_What the exercise asks:_ Among the entries, find the lines with the string "earlier" and copy them.
**** Dataset ****
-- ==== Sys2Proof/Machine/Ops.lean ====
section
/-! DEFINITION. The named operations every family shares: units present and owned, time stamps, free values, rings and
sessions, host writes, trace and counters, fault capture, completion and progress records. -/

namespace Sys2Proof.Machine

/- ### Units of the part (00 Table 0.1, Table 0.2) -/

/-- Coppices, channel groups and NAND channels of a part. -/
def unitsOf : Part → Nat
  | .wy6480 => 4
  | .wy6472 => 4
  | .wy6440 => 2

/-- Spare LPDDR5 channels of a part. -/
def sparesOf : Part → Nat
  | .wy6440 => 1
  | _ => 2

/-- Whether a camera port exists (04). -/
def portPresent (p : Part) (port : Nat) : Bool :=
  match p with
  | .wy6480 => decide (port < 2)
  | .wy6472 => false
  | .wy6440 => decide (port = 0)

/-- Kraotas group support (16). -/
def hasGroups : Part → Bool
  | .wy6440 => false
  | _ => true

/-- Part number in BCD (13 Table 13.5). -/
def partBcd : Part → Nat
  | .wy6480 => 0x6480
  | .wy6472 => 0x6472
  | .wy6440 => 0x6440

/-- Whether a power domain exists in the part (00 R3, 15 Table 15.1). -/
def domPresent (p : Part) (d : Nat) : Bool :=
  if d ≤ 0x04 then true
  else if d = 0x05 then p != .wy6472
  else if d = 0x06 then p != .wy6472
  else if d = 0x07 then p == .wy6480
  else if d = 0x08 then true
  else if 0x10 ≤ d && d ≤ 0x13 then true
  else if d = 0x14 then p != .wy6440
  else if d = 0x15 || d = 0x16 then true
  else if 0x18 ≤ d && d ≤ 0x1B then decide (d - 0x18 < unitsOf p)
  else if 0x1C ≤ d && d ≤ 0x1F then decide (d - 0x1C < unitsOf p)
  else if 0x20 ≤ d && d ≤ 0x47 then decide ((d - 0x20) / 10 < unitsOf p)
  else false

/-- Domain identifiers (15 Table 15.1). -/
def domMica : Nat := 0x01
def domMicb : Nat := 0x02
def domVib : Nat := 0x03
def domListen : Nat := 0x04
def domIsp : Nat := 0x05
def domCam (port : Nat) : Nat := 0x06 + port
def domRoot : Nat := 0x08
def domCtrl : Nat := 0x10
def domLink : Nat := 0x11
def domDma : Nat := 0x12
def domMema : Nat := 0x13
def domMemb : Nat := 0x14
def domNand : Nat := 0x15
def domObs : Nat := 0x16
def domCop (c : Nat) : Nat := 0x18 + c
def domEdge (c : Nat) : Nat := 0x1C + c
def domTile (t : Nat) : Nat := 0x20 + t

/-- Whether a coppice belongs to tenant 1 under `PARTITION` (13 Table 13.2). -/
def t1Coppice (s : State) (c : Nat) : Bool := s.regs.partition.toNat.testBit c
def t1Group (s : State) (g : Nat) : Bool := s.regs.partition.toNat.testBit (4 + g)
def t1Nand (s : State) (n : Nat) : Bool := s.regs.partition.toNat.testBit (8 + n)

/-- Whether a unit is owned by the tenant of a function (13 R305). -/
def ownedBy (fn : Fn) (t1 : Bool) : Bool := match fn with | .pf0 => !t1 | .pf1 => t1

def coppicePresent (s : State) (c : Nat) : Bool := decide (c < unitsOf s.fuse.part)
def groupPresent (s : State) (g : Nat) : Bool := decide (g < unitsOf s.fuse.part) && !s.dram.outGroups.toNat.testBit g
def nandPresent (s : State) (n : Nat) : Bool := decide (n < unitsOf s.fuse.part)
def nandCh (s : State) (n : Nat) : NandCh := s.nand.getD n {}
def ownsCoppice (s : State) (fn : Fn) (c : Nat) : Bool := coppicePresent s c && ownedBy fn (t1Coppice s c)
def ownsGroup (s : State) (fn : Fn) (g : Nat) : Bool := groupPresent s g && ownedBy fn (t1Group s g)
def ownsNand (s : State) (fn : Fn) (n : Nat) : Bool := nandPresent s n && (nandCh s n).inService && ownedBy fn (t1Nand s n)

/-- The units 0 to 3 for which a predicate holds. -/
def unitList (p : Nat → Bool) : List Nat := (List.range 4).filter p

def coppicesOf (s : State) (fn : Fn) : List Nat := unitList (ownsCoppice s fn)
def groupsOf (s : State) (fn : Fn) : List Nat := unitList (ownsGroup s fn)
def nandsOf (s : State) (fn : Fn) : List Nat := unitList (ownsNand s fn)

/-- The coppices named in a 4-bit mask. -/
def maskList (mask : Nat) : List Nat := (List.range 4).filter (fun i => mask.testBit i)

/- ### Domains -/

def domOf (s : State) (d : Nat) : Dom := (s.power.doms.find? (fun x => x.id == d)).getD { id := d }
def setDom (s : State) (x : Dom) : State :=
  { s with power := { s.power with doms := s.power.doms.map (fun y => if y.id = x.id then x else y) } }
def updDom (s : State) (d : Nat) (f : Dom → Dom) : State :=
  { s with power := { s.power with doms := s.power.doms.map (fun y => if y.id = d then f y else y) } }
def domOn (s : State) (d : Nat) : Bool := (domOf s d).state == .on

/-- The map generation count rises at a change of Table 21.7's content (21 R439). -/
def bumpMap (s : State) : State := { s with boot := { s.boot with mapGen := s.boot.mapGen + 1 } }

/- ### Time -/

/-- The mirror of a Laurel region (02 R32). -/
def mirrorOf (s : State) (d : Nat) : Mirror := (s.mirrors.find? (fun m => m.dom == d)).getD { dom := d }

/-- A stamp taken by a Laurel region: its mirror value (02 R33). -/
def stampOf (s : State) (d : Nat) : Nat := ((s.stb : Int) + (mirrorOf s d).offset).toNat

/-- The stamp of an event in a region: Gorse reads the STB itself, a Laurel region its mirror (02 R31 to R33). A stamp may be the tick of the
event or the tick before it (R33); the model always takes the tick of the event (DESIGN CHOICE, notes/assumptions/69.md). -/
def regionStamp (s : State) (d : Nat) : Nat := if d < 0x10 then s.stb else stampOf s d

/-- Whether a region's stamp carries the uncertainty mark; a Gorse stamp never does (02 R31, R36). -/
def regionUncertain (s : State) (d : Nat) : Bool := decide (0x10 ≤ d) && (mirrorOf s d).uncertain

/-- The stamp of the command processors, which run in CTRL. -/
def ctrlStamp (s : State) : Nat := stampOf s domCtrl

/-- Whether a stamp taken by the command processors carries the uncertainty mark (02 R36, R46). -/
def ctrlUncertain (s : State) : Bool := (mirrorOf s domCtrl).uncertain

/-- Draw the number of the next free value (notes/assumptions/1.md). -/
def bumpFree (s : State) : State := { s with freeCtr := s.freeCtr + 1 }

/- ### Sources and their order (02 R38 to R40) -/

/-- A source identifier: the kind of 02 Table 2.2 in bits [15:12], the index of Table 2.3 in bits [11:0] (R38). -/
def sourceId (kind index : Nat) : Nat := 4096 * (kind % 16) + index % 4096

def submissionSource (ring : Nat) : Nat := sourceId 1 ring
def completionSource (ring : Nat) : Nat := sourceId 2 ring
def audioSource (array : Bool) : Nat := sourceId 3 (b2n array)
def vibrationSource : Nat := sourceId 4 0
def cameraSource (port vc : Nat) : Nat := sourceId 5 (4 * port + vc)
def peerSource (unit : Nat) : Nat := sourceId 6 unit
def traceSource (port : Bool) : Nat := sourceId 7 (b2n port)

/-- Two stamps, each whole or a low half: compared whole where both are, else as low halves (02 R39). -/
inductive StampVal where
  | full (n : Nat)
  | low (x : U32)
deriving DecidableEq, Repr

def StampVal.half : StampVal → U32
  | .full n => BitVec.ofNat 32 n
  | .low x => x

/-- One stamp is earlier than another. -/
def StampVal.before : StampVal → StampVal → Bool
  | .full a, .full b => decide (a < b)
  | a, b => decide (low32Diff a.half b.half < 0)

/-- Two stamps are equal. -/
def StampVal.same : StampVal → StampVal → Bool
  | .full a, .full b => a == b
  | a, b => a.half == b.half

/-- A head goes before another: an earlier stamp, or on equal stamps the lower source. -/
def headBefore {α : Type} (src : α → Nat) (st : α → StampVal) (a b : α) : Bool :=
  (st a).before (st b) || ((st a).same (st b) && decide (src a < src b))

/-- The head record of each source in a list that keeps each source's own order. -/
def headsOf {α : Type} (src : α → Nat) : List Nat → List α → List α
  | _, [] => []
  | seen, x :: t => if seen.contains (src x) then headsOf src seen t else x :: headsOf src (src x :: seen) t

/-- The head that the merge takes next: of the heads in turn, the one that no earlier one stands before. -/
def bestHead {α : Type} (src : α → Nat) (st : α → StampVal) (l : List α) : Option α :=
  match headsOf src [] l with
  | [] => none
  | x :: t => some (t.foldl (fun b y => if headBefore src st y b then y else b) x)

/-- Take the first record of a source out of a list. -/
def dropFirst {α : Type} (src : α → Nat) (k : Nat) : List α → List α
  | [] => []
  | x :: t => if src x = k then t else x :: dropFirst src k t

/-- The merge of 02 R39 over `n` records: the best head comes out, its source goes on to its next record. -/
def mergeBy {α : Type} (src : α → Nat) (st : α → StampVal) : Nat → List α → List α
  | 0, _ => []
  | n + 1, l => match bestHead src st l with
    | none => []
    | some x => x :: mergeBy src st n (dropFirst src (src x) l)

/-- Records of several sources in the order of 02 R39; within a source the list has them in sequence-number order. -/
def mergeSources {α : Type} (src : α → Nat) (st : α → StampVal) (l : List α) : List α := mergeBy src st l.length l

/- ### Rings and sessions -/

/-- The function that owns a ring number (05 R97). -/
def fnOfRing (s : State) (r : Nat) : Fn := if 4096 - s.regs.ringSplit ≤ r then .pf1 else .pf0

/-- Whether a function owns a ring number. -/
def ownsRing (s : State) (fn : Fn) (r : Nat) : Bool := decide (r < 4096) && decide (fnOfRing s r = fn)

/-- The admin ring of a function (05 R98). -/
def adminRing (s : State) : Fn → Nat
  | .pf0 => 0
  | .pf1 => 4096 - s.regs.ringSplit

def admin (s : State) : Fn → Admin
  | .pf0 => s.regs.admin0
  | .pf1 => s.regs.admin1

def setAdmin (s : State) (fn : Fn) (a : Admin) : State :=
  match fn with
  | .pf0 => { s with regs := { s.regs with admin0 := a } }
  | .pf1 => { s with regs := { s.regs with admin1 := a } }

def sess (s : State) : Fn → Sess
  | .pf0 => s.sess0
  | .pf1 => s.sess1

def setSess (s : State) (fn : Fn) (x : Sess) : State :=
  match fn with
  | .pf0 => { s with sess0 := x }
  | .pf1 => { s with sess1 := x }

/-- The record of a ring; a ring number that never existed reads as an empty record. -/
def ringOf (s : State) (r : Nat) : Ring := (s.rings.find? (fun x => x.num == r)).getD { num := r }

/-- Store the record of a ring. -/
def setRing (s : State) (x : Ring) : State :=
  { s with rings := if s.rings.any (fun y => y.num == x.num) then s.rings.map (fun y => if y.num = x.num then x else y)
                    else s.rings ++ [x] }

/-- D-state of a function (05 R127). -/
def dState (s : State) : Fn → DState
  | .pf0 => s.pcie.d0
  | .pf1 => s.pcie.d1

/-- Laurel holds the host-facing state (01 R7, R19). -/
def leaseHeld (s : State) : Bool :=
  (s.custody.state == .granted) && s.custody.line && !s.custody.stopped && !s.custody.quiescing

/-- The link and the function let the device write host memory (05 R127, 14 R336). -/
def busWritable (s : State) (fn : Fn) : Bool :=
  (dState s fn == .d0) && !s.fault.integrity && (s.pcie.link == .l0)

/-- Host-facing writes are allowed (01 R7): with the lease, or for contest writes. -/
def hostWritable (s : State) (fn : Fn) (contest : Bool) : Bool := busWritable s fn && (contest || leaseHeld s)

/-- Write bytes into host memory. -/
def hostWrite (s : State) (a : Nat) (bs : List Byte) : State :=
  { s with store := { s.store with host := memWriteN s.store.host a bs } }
****
_Solution below:_
/-- One stamp is earlier than another. -/
/-- A head goes before another: an earlier stamp, or on equal stamps the lower source. -/
/-- The head that the merge takes next: of the heads in turn, the one that no earlier one stands before. -/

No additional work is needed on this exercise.